Traveler: Storyteller Tales: Vordan 4

            Glen got up early despite the fact that he had so little sleep in the night.  Pumpkin slept on the pillow on the floor next to Boston who was curled up in a ball and shivered against the cold tile.  As he rose, Glen took his hospital blanket and covered the girl, and he smiled because he managed to do it without waking her or the fairy.  Then he tip-toed towards the infirmary exit only to discover that Alice was up, waiting.

            “Don’t think you are going to get away,” she whispered.  “I have more questions now than ever.”

            Glen hushed her and took her hand to minimize the noise.  It didn’t help.  Pumpkin zoomed up to land on Glen’s shoulder before the door shut.

            “Where we going?” The fairy asked in the same kind of whisper Alice used. 

            “Apparently nowhere.”  Alice spoke out loud.  There was a soldier with a gun in the hallway.

            “Sir.  Mam.  I need to see your papers.”

            “What is this all about?”  Alice, the lawyer took the lead. 

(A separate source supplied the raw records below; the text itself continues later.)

-- ==== Sys2Proof/Machine/Tables.lean ====
section
/-! DEFINITION. The constant tables and constants of rules R28, R90, R91, R92, R188. They are configuration
(R28): no command writes them and the host has no path to them. The spec supplies every entry but seven from
general knowledge (G1 to G3, log entry 5); rule R94 says what a proof should lean on. -/

namespace Sys2Proof.Machine

/-- `ESC`, the escape septet (R90). -/
def escSeptet : Septet := 0x1B#7

/-- `CR`, the filler septet (R90, R135). -/
def crSeptet : Septet := 0x0D#7

/-- `ID_GSM7`, the coding identifier of G7U and G7P (R4, R188). -/
def idGsm7 : BitVec 8 := 0#8

/-- `ID_UCS2`, the coding identifier of UCS2 (R4, R188). -/
def idUcs2 : BitVec 8 := 8#8

/-- Septets `0x00 .. 0x0F` of `ROM_BASIC` (R91). -/
def romBasic0 : List (Option CodePoint) :=
  [some 0x0040#21, some 0x00A3#21, some 0x0024#21, some 0x00A5#21,
   some 0x00E8#21, some 0x00E9#21, some 0x00F9#21, some 0x00EC#21,
   some 0x00F2#21, some 0x00C7#21, some 0x000A#21, some 0x00D8#21,
   some 0x00F8#21, some 0x000D#21, some 0x00C5#21, some 0x00E5#21]

/-- Septets `0x10 .. 0x1F` of `ROM_BASIC` (R91). -/
def romBasic1 : List (Option CodePoint) :=
  [some 0x0394#21, some 0x005F#21, some 0x03A6#21, some 0x0393#21,
   some 0x039B#21, some 0x03A9#21, some 0x03A0#21, some 0x03A8#21,
   some 0x03A3#21, some 0x0398#21, some 0x039E#21, none,
   some 0x00C6#21, some 0x00E6#21, some 0x00DF#21, some 0x00C9#21]

/-- Septets `0x20 .. 0x2F` of `ROM_BASIC` (R91). -/
def romBasic2 : List (Option CodePoint) :=
  [some 0x0020#21, some 0x0021#21, some 0x0022#21, some 0x0023#21,
   some 0x00A4#21, some 0x0025#21, some 0x0026#21, some 0x0027#21,
   some 0x0028#21, some 0x0029#21, some 0x002A#21, some 0x002B#21,
   some 0x002C#21, some 0x002D#21, some 0x002E#21, some 0x002F#21]

/-- Septets `0x30 .. 0x3F` of `ROM_BASIC` (R91). -/
def romBasic3 : List (Option CodePoint) :=
  [some 0x0030#21, some 0x0031#21, some 0x0032#21, some 0x0033#21,
   some 0x0034#21, some 0x0035#21, some 0x0036#21, some 0x0037#21,
   some 0x0038#21, some 0x0039#21, some 0x003A#21, some 0x003B#21,
   some 0x003C#21, some 0x003D#21, some 0x003E#21, some 0x003F#21]

/-- Septets `0x40 .. 0x4F` of `ROM_BASIC` (R91). -/
def romBasic4 : List (Option CodePoint) :=
  [some 0x00A1#21, some 0x0041#21, some 0x0042#21, some 0x0043#21,
   some 0x0044#21, some 0x0045#21, some 0x0046#21, some 0x0047#21,
   some 0x0048#21, some 0x0049#21, some 0x004A#21, some 0x004B#21,
   some 0x004C#21, some 0x004D#21, some 0x004E#21, some 0x004F#21]

/-- Septets `0x50 .. 0x5F` of `ROM_BASIC` (R91). -/
def romBasic5 : List (Option CodePoint) :=
  [some 0x0050#21, some 0x0051#21, some 0x0052#21, some 0x0053#21,
   some 0x0054#21, some 0x0055#21, some 0x0056#21, some 0x0057#21,
   some 0x0058#21, some 0x0059#21, some 0x005A#21, some 0x00C4#21,
   some 0x00D6#21, some 0x00D1#21, some 0x00DC#21, some 0x00A7#21]

/-- Septets `0x60 .. 0x6F` of `ROM_BASIC` (R91). -/
def romBasic6 : List (Option CodePoint) :=
  [some 0x00BF#21, some 0x0061#21, some 0x0062#21, some 0x0063#21,
   some 0x0064#21, some 0x0065#21, some 0x0066#21, some 0x0067#21,
   some 0x0068#21, some 0x0069#21, some 0x006A#21, some 0x006B#21,
   some 0x006C#21, some 0x006D#21, some 0x006E#21, some 0x006F#21]

/-- Septets `0x70 .. 0x7F` of `ROM_BASIC` (R91). -/
def romBasic7 : List (Option CodePoint) :=
  [some 0x0070#21, some 0x0071#21, some 0x0072#21, some 0x0073#21,
   some 0x0074#21, some 0x0075#21, some 0x0076#21, some 0x0077#21,
   some 0x0078#21, some 0x0079#21, some 0x007A#21, some 0x00E4#21,
   some 0x00F6#21, some 0x00F1#21, some 0x00FC#21, some 0x00E0#21]

/-- `ROM_BASIC` (R28, R91): the code point of each septet code, and `none` for the escape mark. -/
def romBasic : List (Option CodePoint) :=
  romBasic0 ++ romBasic1 ++ romBasic2 ++ romBasic3 ++ romBasic4 ++ romBasic5 ++ romBasic6 ++ romBasic7

/-- `ROM_EXT` (R28, R92): the ten code septets and their code points. -/
def romExt : List (Septet × CodePoint) :=
  [(0x0A#7, 0x000C#21), (0x14#7, 0x005E#21), (0x28#7, 0x007B#21), (0x29#7, 0x007D#21),
   (0x2F#7, 0x005C#21), (0x3C#7, 0x005B#21), (0x3D#7, 0x007E#21), (0x3E#7, 0x005D#21),
   (0x40#7, 0x007C#21), (0x65#7, 0x20AC#21)]

end Sys2Proof.Machine
end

            “Marines, Mam.  The President is taking over this operation, now I would appreciate seeing your papers.”

            “Pumpkin.  Go get our papers,” Glen said.

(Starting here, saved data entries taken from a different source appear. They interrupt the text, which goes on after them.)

/-- R134 and R135: the sizes, and that the filler never changes an octet count and fills the last octet. -/
def Obligations.PackedSizesAndFiller : Prop :=
  (∀ n, packedLen n = (7 * n + 7) / 8 ∧ packedLen n = n - n / 8 ∧ 8 * packedLen n - 7 * n = n % 8 ∧
    packedLen n - 7 * (n / 8) = n % 8) ∧
  (∀ n L, (packedLen n ≤ L ↔ 7 * n ≤ 8 * L) ∧ (packedLen n ≤ L ↔ n ≤ maxSeptets L)) ∧
  (∀ n m, n ≤ m → packedLen n ≤ packedLen m) ∧
  (∀ n, packedLen (n + fill n) = packedLen n ∧ (fill n = 1 ↔ n % 8 = 7) ∧
    (fill n = 1 → 7 * (n + fill n) = 8 * packedLen n))

/-- The first law of rule R142 (a): unpacking what was packed gives the septets back, and one zero septet
more when their count is 7 modulo 8. -/
def Obligations.UnpackOfPackReturnsTheSeptets : Prop :=
  ∀ S : List Septet, unpack (pack S) = if S.length % 8 = 7 then S ++ [0x00#7] else S

/-- The second law of rule R142 (a): packing what was unpacked gives the octets back with the top
`BIN_LEN mod 7` bits of the last octet cleared. -/
def Obligations.PackOfUnpackClearsTheSpareBits : Prop :=
  pack (unpack []) = [] ∧
  ∀ (B : List Octet) (x : Octet),
    pack (unpack (B ++ [x])) = B ++ [BitVec.ofNat 8 (x.toNat % 2 ^ (8 - (B.length + 1) % 7))]

/-! ### UCS2 lookup -/

/-- R160, R161, R162: the octets of one character. -/
def Obligations.Ucs2UnitOfEachCharacter : Prop :=
  ∀ cp : CodePoint,
    (cp.toNat ≤ 0xD7FF ∨ (0xE000 ≤ cp.toNat ∧ cp.toNat ≤ 0xFFFF) →
      unitU cp = .ok [cp.extractLsb' 8 8, cp.extractLsb' 0 8]) ∧
    (0x10000 ≤ cp.toNat → cp.toNat ≤ 0x10FFFF →
      let v : BitVec 21 := cp - 0x10000#21
      let hi : BitVec 16 := 0xD800#16 + (v.extractLsb' 10 10).setWidth 16
      let lo : BitVec 16 := 0xDC00#16 + (v.extractLsb' 0 10).setWidth 16
      0xD800 ≤ hi.toNat ∧ hi.toNat ≤ 0xDBFF ∧ 0xDC00 ≤ lo.toNat ∧ lo.toNat ≤ 0xDFFF ∧
      unitU cp = .ok [hi.extractLsb' 8 8, hi.extractLsb' 0 8, lo.extractLsb' 8 8, lo.extractLsb' 0 8]) ∧
    (¬ scalarValue cp → unitU cp = .error .unencodableCharacter)

/-- The laws (a) and (b) of rule R169, both at once: octets decode to a text exactly when that text encodes
to those octets. -/
def Obligations.Ucs2DecodeInvertsEncode : Prop :=
  ∀ (B : List Octet) (T : Text), decodeU B = .ok T ↔ encodeU T = .ok B

/-! ### Segmentation -/

/-- The guarantees V1 to V5 and V7 of rule R182: the segments are sequences of whole units, in order and
complete; each fits, none is empty, none could have taken the next unit, and there are at most as many
segments as units. -/
def Obligations.SegmentKeepsWholeUnitsWithinTheLimit : Prop :=
  ∀ (υ : Type) (cost : υ → Nat) (fits : Nat → Bool) (U : List υ) (segs : List (List υ)),
    segment cost fits U = .ok segs →
      segs.flatten = U ∧
      (∀ g ∈ segs, g ≠ [] ∧ fits ((g.map cost).sum) = true) ∧
      (∀ (k : Nat) (g : List υ) (u : υ) (h : List υ), segs[k]? = some g → segs[k + 1]? = some (u :: h) →
        fits ((g.map cost).sum + cost u) = false) ∧
      segs.length ≤ U.length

            “Yes, Lord,” Pumpkin responded and zoomed back into the room.  She turned the door handle with a bit of magic dust. and the poor marine got his first look at a real, live fairy.  His eyes got very big and his mouth opened wide.

            “That is very good, wouldn’t you say?”  Alice nudged Glen.  She decided to approach all of this from a different angle.  “My reaction was not nearly that photogenic.”

            “I don’t know—“ Glen hedged but Pumpkin returned before he could say more.

            “But we haven’t got any papers,” Pumpkin said as she hovered in Glen’s face.

            “Hey, hey!”  The marine caught two more marines in the hallway and waved them to join him.  The woman was instantly enchanted, but the man wanted to reach for his gun.”

            “None of that.”  Glen, Alice and the first marine, a sergeant spoke more or less together before Glen continued.

            “The director is in there, asleep.  You need to stay here and see she is not disturbed.”  He spoke to the trigger happy man before he turned to Pumpkin.  “You need to ride on Alice’s shoulder.  She has hair you can hide in.”  He turned to the sergeant.  “You are in over your head, but you are welcome to come along if you want to keep an eye on us.”  He turned to the woman marine.  “You need to tell the President he is ticking me off.  I told him we would be there this afternoon.”  He turned last to Alice who squinted as if the fairy might hurt when she  settled on her shoulder.  “And you need to be working on that treaty.”  Glen smiled.  “There, did I miss anyone?”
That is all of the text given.